Results 1 to 7 of 7

Thread: **URGENT** Download remote files in VB.Net using web request

  1. #1
    Junior Member
    Join Date
    Oct 2002
    Posts
    3

    Exclamation **URGENT** Download remote files in VB.Net using web request

    Hi,

    I am building a VB.NET application in which i need to automatically read a file's contents whose link exists on a web page for a third party web site.The link url for the file looks like this:

    http://<DOMAIN>/ <...some path...> / 64ae64aabd27233f85256d3b0076549b/ a00421d13d0b0e1885256f04005c7511/ $FILE/ THE%20FILE.doc

    When i paste the url directly on the browser it gives a file download box (open/save).but i need to do the download through backend, using a code like this:



    Dim wResp As HttpWebResponse
    Dim sr As StreamReader
    Dim txt As String
    Dim streamWriter As System.IO.StreamWriter
    Dim sw As StreamWriter
    Dim wReq As HttpWebRequest
    Dim exFolder As String


    // strURL is the file url mentioned above

    wReq = CType(WebRequest.Create(New Uri(strURL)), HttpWebRequest)

    With wReq

    .Proxy = WebRequest.DefaultWebProxy
    .Proxy.Credentials = System.Net.CredentialCache.DefaultCredentials
    .Credentials = New NetworkCredential(user, passwd, domain)
    .CookieContainer = cookieJar
    .UserAgent = "BGClient"
    '.UseBinary = True
    .KeepAlive = True
    .Headers.Set("Pragma", "no-cache")
    '.Timeout = 1000000000
    '.Method = System.Net.WebRequestMethods.Ftp.DownloadFile '"POST"
    .ContentType = "application/msword"
    '.ReadWriteTimeout = 1000000000
    .PreAuthenticate = True

    End With

    wResp = wReq.GetResponse

    sr = New StreamReader(wResp.GetResponseStream)
    txt = sr.ReadToEnd.Trim
    sr.Close()
    wResp.Close()
    wReq = Nothing



    If Not txt Is Nothing And txt.Length > 0 Then

    streamWriter = New StreamWriter(dFolder & strTitle & "." & fType, False)
    streamWriter.WriteLine(txt)
    streamWriter.Close()
    streamWriter = Nothing
    fCount = fCount + 1

    End If

    I have tried using web client and also FTPwebrequest, but the site does not accept ftp requests.
    Please help.Thanks in advance!!
    ****DOOD*****

  2. #2
    Senior Member
    Join Date
    Mar 2004
    Posts
    557
    Hi

    How about
    Code:
    Dim sysWebClient As System.Net.WebClient = New System.Net.WebClient
    sysWebClient.DownloadFile("http://www.google.com/images/logo.gif", _
       System.Environment.GetFolderPath(Environment.SpecialFolder.MyDocuments)  & _
       "\google_logo.gif")
    In addition, you can configure Proxy-Settings as well as User-Credentials with the WebClient-class.

    Cheers
    Last edited by sec_ware; November 5th, 2006 at 11:51 AM.
    If the only tool you have is a hammer, you tend to see every problem as a nail.
    (Abraham Maslow, Psychologist, 1908-70)

  3. #3
    Junior Member
    Join Date
    Oct 2002
    Posts
    3
    Hi,

    Thanks for the reply.

    I had tried using web client but the site throws up a login page...and i am using the web request object to pass POST parameters to bypass the login page.

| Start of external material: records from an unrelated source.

@[simp] theorem Hw.takeCfgWord_frameCount (m : Hw) (a v : Nat) : (m.takeCfgWord a v).frameCount = m.frameCount := by
  refine Hw.foldl_mem_frameCount (fun f hf m => Hw.wr_frameCount ?_ m _) m
  obtain ⟨hmem, hacc⟩ := List.mem_filter.1 hf
  exact Reg.counts_of_acc_ne_ro hmem (by simp_all)

@[simp] theorem Hw.fieldTakes_frameCount (m : Hw) (e : Engine) (type : Nat) (g : Hw → Msg → Hw)
    (hg : ∀ m a, (g m a).frameCount = m.frameCount) : (m.fieldTakes e type g).frameCount = m.frameCount := by
  unfold Hw.fieldTakes
  split <;> simp [hg]

@[simp] theorem Hw.writeRev_frameCount (m : Hw) (mv : Nat) : (m.writeRev mv).frameCount = m.frameCount := by
  simp [Hw.writeRev]

@[simp] theorem Hw.revTick_frameCount (m : Hw) : m.revTick.frameCount = m.frameCount := by simp [Hw.revTick]

@[simp] theorem Hw.enterSource_frameCount (m : Hw) : m.enterSource.frameCount = m.frameCount := by simp [Hw.enterSource]

@[simp] theorem Hw.swapSource_frameCount (m : Hw) : m.swapSource.frameCount = m.frameCount := by simp [Hw.swapSource]

@[simp] theorem Hw.applyClear_frameCount (m : Hw) (o : Nat) (vals : List Byte) :
    (m.applyClear o vals).frameCount = m.frameCount := by
  refine Hw.foldl_mem_frameCount (fun f hf m => ?_) m
  obtain ⟨hf, -⟩ := List.mem_filter.1 hf
  obtain ⟨a, -, hf⟩ := List.mem_flatMap.1 hf
  exact Hw.clearRead_frameCount hf m _

@[simp] theorem Hw.applyClears_frameCount (m : Hw) (fuel : Nat) (p : List Byte) :
    (m.applyClears fuel p).frameCount = m.frameCount := by
  induction fuel generalizing m p with
  | zero => rfl
  | succ fuel ih => simp [Hw.applyClears, ih]

@[simp] theorem Hw.takeHostRec_frameCount (m : Hw) (r : JRec) : (m.takeHostRec r).frameCount = m.frameCount := by
  simp [Hw.takeHostRec]

@[simp] theorem Hw.sendDrain_frameCount (m : Hw) (tag fuel : Nat) (bs : List Byte) :
    (m.sendDrain tag fuel bs).frameCount = m.frameCount := by
  induction fuel generalizing m bs with
  | zero => rfl
  | succ fuel ih => simp [Hw.sendDrain, ih]

/-! ### Operations: the mailbox -/

@[simp] theorem Hw.sendChunk_frameCount (m : Hw) (session pos fuel : Nat) (bs : List Byte) :
    (m.sendChunk session pos fuel bs).frameCount = m.frameCount := by
  induction fuel generalizing m pos bs with
  | zero => rfl
  | succ fuel ih => simp [Hw.sendChunk, ih]

@[simp] theorem Hw.sendCmd_frameCount (m : Hw) (s : Nat) (p : List Byte) :
    (m.sendCmd s p).frameCount = m.frameCount := by
  simp [Hw.sendCmd]

@[simp] theorem Hw.takeLocal_frameCount (m : Hw) (p : List Byte) : (m.takeLocal p).frameCount = m.frameCount := by
  simp [Hw.takeLocal]

@[simp] theorem Hw.submit_frameCount (m : Hw) : m.submit.frameCount = m.frameCount := by simp +decide [Hw.submit]

@[simp] theorem Hw.popResult_frameCount (m : Hw) : m.popResult.frameCount = m.frameCount := by
  unfold Hw.popResult
  split <;> simp +decide

/-! ### Operations: the drain port -/

@[simp] theorem Hw.drnFormat_frameCount (m : Hw) (detail : Nat) : (m.drnFormat detail).frameCount = m.frameCount := by
  simp +decide [Hw.drnFormat]

@[simp] theorem Hw.drnOut_frameCount (m : Hw) (bs : List Byte) : (m.drnOut bs).frameCount = m.frameCount := by
  simp [Hw.drnOut]

@[simp] theorem Hw.drnRead_frameCount (m : Hw) (bytes : Nat) : (m.drnRead bytes).frameCount = m.frameCount := by
  simp +decide [Hw.drnRead]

    Currently I have been successful in opening the file and getting it as an IO Stream, but now there's a new problem in that the file is a word doc, and the saved file appears corrupted ...i guess the problem is with encoding and i am currently researching on it...

    Any help will be appreciated
    ****DOOD*****

  4. #4
    Senior Member
    Join Date
    Mar 2004
    Posts
    557
    Hi

    I see - I misunderstood you. I thought you are talking about a login that could be handled using
    Code:
    sysWebClient.Credentials = New System.Net.NetworkCredential("username", "password")
    Since the login requires a POST, you first need the GET, which will provide
    you some kind of session handler (e.g. cookie). Then, you can do the POST.
    The tricky part is know what to POST - as you know

    I recommend burpproxy[1] (or another middleman) to capture and analyse the
    (manually triggered) traffic between your client (don't forget to set the
    Proxy) and the webserver. Using this information will allow you to finetune
    your program.
    For inspiration, have a look at this thread[2].

    Cheers

    [1] http://freshmeat.net/projects/burpproxy/
    [2] http://www.thescripts.com/forum/thread367596.html
    Last edited by sec_ware; November 5th, 2006 at 06:09 PM.
    If the only tool you have is a hammer, you tend to see every problem as a nail.
    (Abraham Maslow, Psychologist, 1908-70)

  5. #5
    Junior Member
    Join Date
    Oct 2002
    Posts
    3
    Hi,

    Thanks for the reply and suggestions, but I have already been able to manage the POST data and have access to the site's resources (which are mainly docs).But now my problem is with downloading a MS word doc, whose link is embedded in one of the pages.My application works like a web crawler which goes and downloads all data from the specified links.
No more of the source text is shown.